Get the tuning stuff from Scott and look in the folder that applies to trans. You'll find what you need on which way it goes in there. Sorry to see it. Not very common, but it does happen.
 


I did pull it out today and look at it for damage. I mightve pulled it out the other day. I dont remember, especially with this heat. I know its installed correctly for sure now, recessed side against the parking gear.

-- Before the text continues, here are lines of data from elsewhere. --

/-- LATCH with a record not yet TRANSFERRED: PATTERN_LATE is raised, counted and stopped on, the record is gone, the shed and the ring stand.
With no chain cut off that had shown its marker already, every image stands; each chain that had is ISOLATED with image 0 and counted, CHAIN_FAULT
is raised, and one CHAIN_FAULT hard stop is taken beside PATTERN_LATE, the two in a free order (log 2). -/
def Obligations.PatternLate : Prop :=
  ∀ (s : State) (early : BitVec 4) (x : Staging), s.stu.weaving = .running → s.stu.firedAt (s.stu.position + 1).val = [.latch] →
    (∀ c b, s.wsu.finger ≠ .waiting c b) → s.pcm.staging = some x → (∀ runs, x.phase ≠ .transferred runs) →
    let cut := fun i : Nat => early.getLsbD i = true ∧ ∃ d, (s.chain i).shift = some ⟨.transfer, d, false⟩
    let stop := fun c : Cause => (some { cause := c, channel := none, mode := .immediate } : Option LastStop)
    let marks := fun (t : State) (i : Nat) => tabGet t.evs.chains.markerFault i 0#32
    ((∀ i, i < 4 → ¬ cut i) → s.llp.queue.length < 16 →
      ∃ t, exec (.forwardStep early) s = .next t ∧ t.stu.weaving = .stopped ∧ t.pcm = { s.pcm with staging := none } ∧
        t.shifting .transfer = false ∧ t.flag .patternLate = true ∧ t.flag .stopped = true ∧
        t.evs.chains = { s.evs.chains with patternLate := bump s.evs.chains.patternLate } ∧
        t.evs.stops = { s.evs.stops with patternLate := bump s.evs.stops.patternLate } ∧ t.stu.lastStop = stop .patternLate ∧
        t.llp = { s.llp with queue := s.llp.queue ++ [.stopRequest .patternLate] } ∧ t.wsu.finger = s.wsu.finger ∧
        t = { s with stu := t.stu, pq := t.pq, pcm := t.pcm, hcu := t.hcu, wsu := t.wsu, dlp := t.dlp, llp := t.llp, evs := t.evs } ∧
        ∀ i, i < 4 → (t.chain i).image = (s.chain i).image ∧ (t.chain i).state = (s.chain i).state) ∧
    ((∃ i, i < 4 ∧ cut i) → s.llp.queue.length < 15 →
      ∃ t a b, exec (.forwardStep early) s = .next t ∧ (a = .patternLate ∧ b = .chainFault ∨ a = .chainFault ∧ b = .patternLate) ∧
        t.stu.weaving = .stopped ∧ t.pcm = { s.pcm with staging := none } ∧ t.shifting .transfer = false ∧
        t.flag .patternLate = true ∧ t.flag .chainFault = true ∧ t.flag .stopped = true ∧
        t.evs.chains = { s.evs.chains with patternLate := bump s.evs.chains.patternLate, markerFault := t.evs.chains.markerFault } ∧
        t.evs.stops = { s.evs.stops with patternLate := bump s.evs.stops.patternLate, chainFault := bump s.evs.stops.chainFault } ∧
        t.stu.lastStop = stop b ∧ t.llp = { s.llp with queue := s.llp.queue ++ [.stopRequest a, .stopRequest b] } ∧
        t.wsu.finger = s.wsu.finger ∧
        t = { s with stu := t.stu, pq := t.pq, pcm := t.pcm, hcu := t.hcu, wsu := t.wsu, dlp := t.dlp, llp := t.llp, evs := t.evs,
                     free := t.free } ∧
        ∀ i, i < 4 →
          (cut i → (t.chain i).state = .isolated ∧ (t.chain i).image = 0 ∧ (t.chain i).modules = (s.chain i).modules ∧
            marks t i = bump (marks s i)) ∧
          (¬ cut i → (t.chain i).image = (s.chain i).image ∧ (t.chain i).state = (s.chain i).state ∧ marks t i = marks s i))

/-- LATCH at program end: every ACTIVE chain's image is 0, the shed is woven and gone, its step CLOSED with STEP_CLOSED, every warp float has
ended and is counted by length, PROGRAM_END is raised and stopped on. A full ring's drop is as at any latch. -/
def Obligations.ProgramEndLatch : Prop :=
  ∀ (s : State) (early : BitVec 4), s.stu.weaving = .running → s.stu.firedAt (s.stu.position + 1).val = [.latch] →
    (∀ c b, s.wsu.finger ≠ .waiting c b) → s.pcm.staging = none → s.llp.queue.length < 16 →
    (s.pcm.programEnd = true → ∃ t, exec (.forwardStep early) s = .next t ∧ t.ph.shed = none ∧ t.flm = { s.flm with runs := [] } ∧
      t.stu.weaving = .stopped ∧ t.flag .programEnd = true ∧
      t.stu.lastStop = some { cause := .programEnd, channel := none, mode := .immediate } ∧
      t.llp = { s.llp with queue := s.llp.queue ++ [.stopRequest .programEnd] } ∧
      t = { s with stu := t.stu, pq := t.pq, pcm := t.pcm, flm := t.flm, ph := t.ph, hcu := t.hcu, hft := t.hft, wsu := t.wsu,
                   dlp := t.dlp, llp := t.llp, evs := t.evs } ∧
      (RunsWithin s.flm.lwarp s.flm.runs → t.evs.floats = s.evs.floats.ended 0 s.flm.runs) ∧
      (∀ i, i < 4 → (t.chain i).state = (s.chain i).state ∧ ((s.chain i).state = .active → (t.chain i).image = 0)) ∧
      (s.ph.shed = none → t.ph.ring = s.ph.ring ∧ t.evs.weft = s.evs.weft ∧ t.pq = s.pq) ∧
      ∀ old, s.ph.shed = some old → t.flag .stepClosed = true ∧ t.pcm.nextPick = old.g + 1 ∧
        t.evs.weft.woven = bump s.evs.weft.woven ∧
        (s.ph.ring.length < 96 → t.ph.ring = s.ph.ring ++ [old] ∧
          t.pq = { s.pq with steps := s.pq.steps.map fun x => if x.seq = old.seq then { x with state := .closed } else x }) ∧
        (s.ph.ring.length = 96 → t.ph.ring = (s.ph.ring ++ [old]).drop 1 ∧ t.ph.origin = false)) ∧
    (s.pcm.programEnd = false → s.wsu.release = none → exec (.forwardStep early) s = .next { s with stu := s.stu.forward })

/-! ### Hook chains and the hook fault table -/

/-- The drive value of a hook that exists, by the chain it lies on, the entry it keys and the entry it serves. -/
def Obligations.DriveMapping : Prop :=
  ∀ (s : State) (l : Lift) (h : Nat), h < 12288 → s.hookExists h = true →
    let c := h / 3072
    let value := (s.driveShare none l c).getLsbD (h % 3072)
    ((s.chain c).state ≠ .active → value = false) ∧
    ((s.chain c).state = .active →
      (∀ e, s.hft.find h = some e → e.isLearned = false → value = false) ∧
      ((∀ e, s.hft.find h = some e → e.isLearned = true) →
        (∀ e, s.hft.substituted h = some e → value = (s.hookExists e.hook && l.getLsbD e.hook)) ∧
        (s.hft.substituted h = none → value = l.getLsbD h)))

/-- The values a shift puts into a chain: the marker, then the drive values, the highest hook first. A chain completes with its marker in place.
In a transfer it waits for the strobe with its image as it was, and the record is TRANSFERRED when no other chain shifts; with the echo as the image
nothing else changes; one mismatching hook is counted, and the fault table learns it, refreshes its entry and may ask for a stop, leaves a STATIC
entry, or counts a substitute or a full table. In a re-presentation the last chain to complete strobes those that completed, and BACK_DONE, or the
CHAIN_FAULT message with its stop, answers. In a presentation the chain alone is strobed and becomes ACTIVE, and the probe is answered. That a shed
which has changed meanwhile, as its G shows, is presented again without a strobe, the mismatches counted afresh, is the model's reading (log 9). -/
def Obligations.ChainCompletes : Prop :=
  (∀ (c : Chain) (d : Share),
     let values := c.valuesIn d
     values.length = c.modules * 64 + 1 ∧ values[0]? = some .marker ∧
     ∀ i, i < c.modules * 64 → values[c.modules * 64 - i]? = some (.level (d.getLsbD i))) ∧
  ∀ (s : State) (c : Fin 4) (d sensed : Share) (values : List ChainValue) (final : ChainValue),
    SoundEcho ((s.chain c.val).modules * 64) sensed values final →
    let k := s.chain c.val
    let hooks := k.modules * 64
    let done := Instr.chainShiftComplete c values final
    let same := ∀ i, i < hooks → sensed.getLsbD i = k.image.getLsbD i
    let finished := fun w => { k with shift := some ⟨w, d, true⟩ }
    let last := fun w => ∀ i, i < 4 → i ≠ c.val → ∀ x, (s.chain i).shift = some x → x.work ≠ w ∨ x.done = true
    (∀ p runs, k.shift = some ⟨.transfer, d, false⟩ → s.pcm.staging = some ⟨p, .transferring runs⟩ →
      ∃ t, exec done s = .next t ∧ t.hcu = { s.hcu with chains := tabSet s.hcu.chains c.val (finished .transfer) } ∧
        (last .transfer → t.pcm = { s.pcm with staging := some ⟨p, .transferred runs⟩ }) ∧ (¬ last .transfer → t.pcm = s.pcm) ∧
        (same → t = { s with hcu := t.hcu, pcm := t.pcm }) ∧
        ∀ i, i < hooks → (∀ j, j < hooks → (sensed.getLsbD j ≠ k.image.getLsbD j ↔ j = i)) →
          s.hft.entries.Pairwise (fun x y => x.hook < y.hook) → s.llp.queue.length < 16 →
          let h := c.val * 3072 + i
          let sense := if k.image.getLsbD i then Sense.stuckDown else Sense.stuckUp
          let mismatched := { s.evs.chains with echoMismatch := countAt s.evs.chains.echoMismatch c.val 1 }
          let counted : Evs := { s.evs with chains := mismatched }
          let stored := fun (count : Nat) (sent : Bool) (entries : Nat) =>
            let asks := sent = false ∧ 0 < s.hft.threshold ∧ s.hft.threshold ≤ count
            (asks → t.hft.find h = some { hook := h, kind := .learned true true, count := count, sense := some sense } ∧
              t.llp = { s.llp with queue := s.llp.queue ++ [.stopRequest .hookFault] }) ∧
            (¬ asks → t.hft.find h = some { hook := h, kind := .learned true sent, count := count, sense := some sense } ∧
              t.llp = s.llp) ∧
            (∀ g, g ≠ h → t.hft.find g = s.hft.find g) ∧ t.hft = { s.hft with entries := t.hft.entries } ∧
            t.hft.entries.length = entries
          t = { s with hcu := t.hcu, pcm := t.pcm, hft := t.hft, llp := t.llp, evs := t.evs } ∧
          (s.hft.find h = none → s.hft.substituted h = none → s.hft.entries.length < 128 →
            stored 1 false (s.hft.entries.length + 1) ∧
            t.evs = { counted with flags := s.evs.flags ||| EventFlag.bit .hookLearned, learned := some (h, sense) }) ∧
          (s.hft.find h = none → s.hft.substituted h = none → 128 ≤ s.hft.entries.length →
            t.hft = { s.hft with fullMisses := bump s.hft.fullMisses } ∧ t.llp = s.llp ∧
            t.evs = { counted with flags := s.evs.flags ||| EventFlag.bit .faultTableFull }) ∧
          (s.hft.find h = none → (s.hft.substituted h).isSome →
            t.hft = { s.hft with spareMismatch := bump s.hft.spareMismatch } ∧ t.llp = s.llp ∧ t.evs = counted) ∧
          (∀ e age sent, s.hft.find h = some e → e.kind = .learned age sent →
            stored (min (e.count + 1) 255) sent s.hft.entries.length ∧ t.evs = counted) ∧
          ∀ e a, s.hft.find h = some e → e.kind = .fixed a → t.hft = s.hft ∧ t.llp = s.llp ∧ t.evs = counted) ∧
    (∀ r, k.shift = some ⟨.representation, d, false⟩ → s.ph.representing = some r → same →
      (¬ last .representation →
        exec done s = .next { s with hcu.chains := tabSet s.hcu.chains c.val (finished .representation) }) ∧
      (last .representation → s.stu.weaving ≠ .running → s.pcm.staging = none → s.llp.queue.length < 16 →
        ∃ t, exec done s = .next t ∧ t.ph = { s.ph with representing := none } ∧
          t = { s with stu := t.stu, ph := t.ph, hcu := { s.hcu with chains := t.hcu.chains }, dlp := t.dlp, llp := t.llp, evs := t.evs } ∧
          t.chain c.val = { k with image := d, shift := none } ∧
          (∀ i, i < 4 → i ≠ c.val → Strobed (s.chain i) (t.chain i)) ∧
          (r.faulty = 0 → t.stu = s.stu ∧ t.dlp = s.dlp ∧ t.evs = s.evs ∧
            t.llp = { s.llp with queue := s.llp.queue ++ [.backDone r.g] }) ∧
          (r.faulty ≠ 0 → EndsInChainFault s t r.g r.faulty))) ∧
    ∀ pr p, k.shift = some ⟨.presentation, d, false⟩ → s.hcu.probing = some pr → pr.chain = c → s.ph.shed = some p →
      let found := (List.range hooks).countP fun i => sensed.getLsbD i != k.image.getLsbD i
      ∃ t, exec done s = .next t ∧ t = { s with hcu := t.hcu, hft := t.hft, dlp := t.dlp, llp := t.llp, evs := t.evs } ∧
        t.hcu.transferDue = s.hcu.transferDue ∧ (∀ i, i < 4 → i ≠ c.val → t.chain i = s.chain i) ∧
        (pr.presented = some p.g → t.chain c.val = { k with state := .active, image := d, shift := none } ∧ t.hcu.probing = none ∧
          t.dlp = { s.dlp with
            response := some { outcome := .accept, kind := 0x61#8, detail := .plain,
                               payload := u8 k.probe.code ++ u8 k.modules ++ [3, 1] ++ bytes32 p.g ++ u16 found }
            work := none }) ∧
        (pr.presented ≠ some p.g → same → t.dlp = s.dlp ∧
          t.chain c.val = { k with shift := some ⟨.presentation, s.driveShare (some c) p.lift c.val, false⟩ } ∧
          t.hcu.probing = some { chain := c, presented := some p.g, mismatches := 0 })

/-- A chain fails its marker check: it is ISOLATED with image 0 and counted, no comparison is made and no other chain's image changes but by a
strobe. In a transfer of the staging record, in RUNNING or completing in STOPPED, CHAIN_FAULT is raised and stopped on and the record is gone. In a
re-presentation the others go on, and the last to end it strobes those that completed and answers with the CHAIN_FAULT message. In a presentation
CHAIN_FAULT is raised and the probe is answered, without a stop. On a chain that shifts no drive values, and with an echo of another length, the event
does not occur (log 8). -/
def Obligations.ChainFailsMarkerCheck : Prop :=
  ∀ (s : State) (c : Fin 4) (d : Share) (values : List ChainValue) (final : ChainValue),
    let k := s.chain c.val
    let fails := FailedEcho (k.modules * 64) values final
    let done := Instr.chainShiftComplete c values final
    let last := ∀ i, i < 4 → i ≠ c.val → ∀ x, (s.chain i).shift = some x → x.work ≠ .representation ∨ x.done = true
    let isolated : Chain := { k with state := .isolated, image := 0, shift := none }
    let counted := { s.evs.chains with markerFault := countAt s.evs.chains.markerFault c.val 1 }
    (∀ x, k.shift = some ⟨.transfer, d, false⟩ → fails → s.pcm.staging = some x → s.stu.weaving ≠ .finding →
      s.llp.queue.length < 16 →
      ∃ t, exec done s = .next t ∧ t.chain c.val = isolated ∧
        (∀ i, i < 4 → i ≠ c.val → (t.chain i).image = (s.chain i).image ∧ (t.chain i).state = (s.chain i).state) ∧
        t.shifting .transfer = false ∧ t.stu.weaving = .stopped ∧ t.pcm = { s.pcm with staging := none } ∧
        t = { s with stu := t.stu, pq := t.pq, pcm := t.pcm, hcu := t.hcu, wsu := t.wsu, dlp := t.dlp, llp := t.llp, evs := t.evs } ∧
        t.flag .chainFault = true ∧ t.evs.chains = counted ∧
        t.evs.stops = { s.evs.stops with chainFault := bump s.evs.stops.chainFault } ∧
        t.stu.lastStop = some { cause := .chainFault, channel := none, mode := .immediate } ∧
        t.llp = { s.llp with queue := s.llp.queue ++ [.stopRequest .chainFault] } ∧
        (s.stu.weaving = .running → t.flag .stopped = true) ∧
        (s.stu.weaving = .stopped → t.flag .stopped = s.flag .stopped ∧ t.wsu = s.wsu ∧ t.dlp = s.dlp)) ∧
    (∀ r, k.shift = some ⟨.representation, d, false⟩ → fails → s.ph.representing = some r →
      let f := r.faulty ||| 1#4 <<< c.val
      (¬ last → exec done s = .next { s with
        hcu.chains := tabSet s.hcu.chains c.val isolated, evs.chains := counted, ph.representing := some { r with faulty := f } }) ∧
      (last → s.stu.weaving ≠ .running → s.pcm.staging = none → s.llp.queue.length < 16 →
        ∃ t, exec done s = .next t ∧ t.ph = { s.ph with representing := none } ∧ t.evs.chains = counted ∧
          t = { s with stu := t.stu, ph := t.ph, hcu := { s.hcu with chains := t.hcu.chains }, dlp := t.dlp, llp := t.llp, evs := t.evs } ∧
          t.chain c.val = isolated ∧ (∀ i, i < 4 → i ≠ c.val → Strobed (s.chain i) (t.chain i)) ∧ EndsInChainFault s t r.g f)) ∧
    (∀ pr, k.shift = some ⟨.presentation, d, false⟩ → fails → s.hcu.probing = some pr → pr.chain = c →
      exec done s = .next { s with
        hcu := { s.hcu with chains := tabSet s.hcu.chains c.val isolated, probing := none }
        evs := { s.evs with chains := counted, flags := s.evs.flags ||| EventFlag.bit .chainFault }
        dlp := { s.dlp with
          response := some { outcome := .accept, kind := 0x61#8, detail := .plain,
                             payload := u8 k.probe.code ++ u8 k.modules ++ [4] ++ uOpt 4 bytes32 pr.presented ++ u16 pr.mismatches }
          work := none } }) ∧
    ((∀ x, k.shift = some x → x.done = true ∨ x.work = .probe ∨ values.length ≠ k.modules * 64) → exec done s = .next s)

Swapped pins and my diff is back in now. Only think is when i slide the cover on, i have to push to get it to sit flush with the case. The output shalf is pushing outwards towards me as I push in on the locked in place diff. is this normal?
 
Can be.. if the output shaft isn't locked in yet. I typically would have both cv's removed, the output shaft would be sticking out drivers side a little, put diff in, cover on. bolted down then tap the output shaft in and all is good. Couple cv's and done.
 
With no cover on and with the differential locked in place, as i push in on the differential, it pushes the output shaft. which i found is pushing on the drivers axle.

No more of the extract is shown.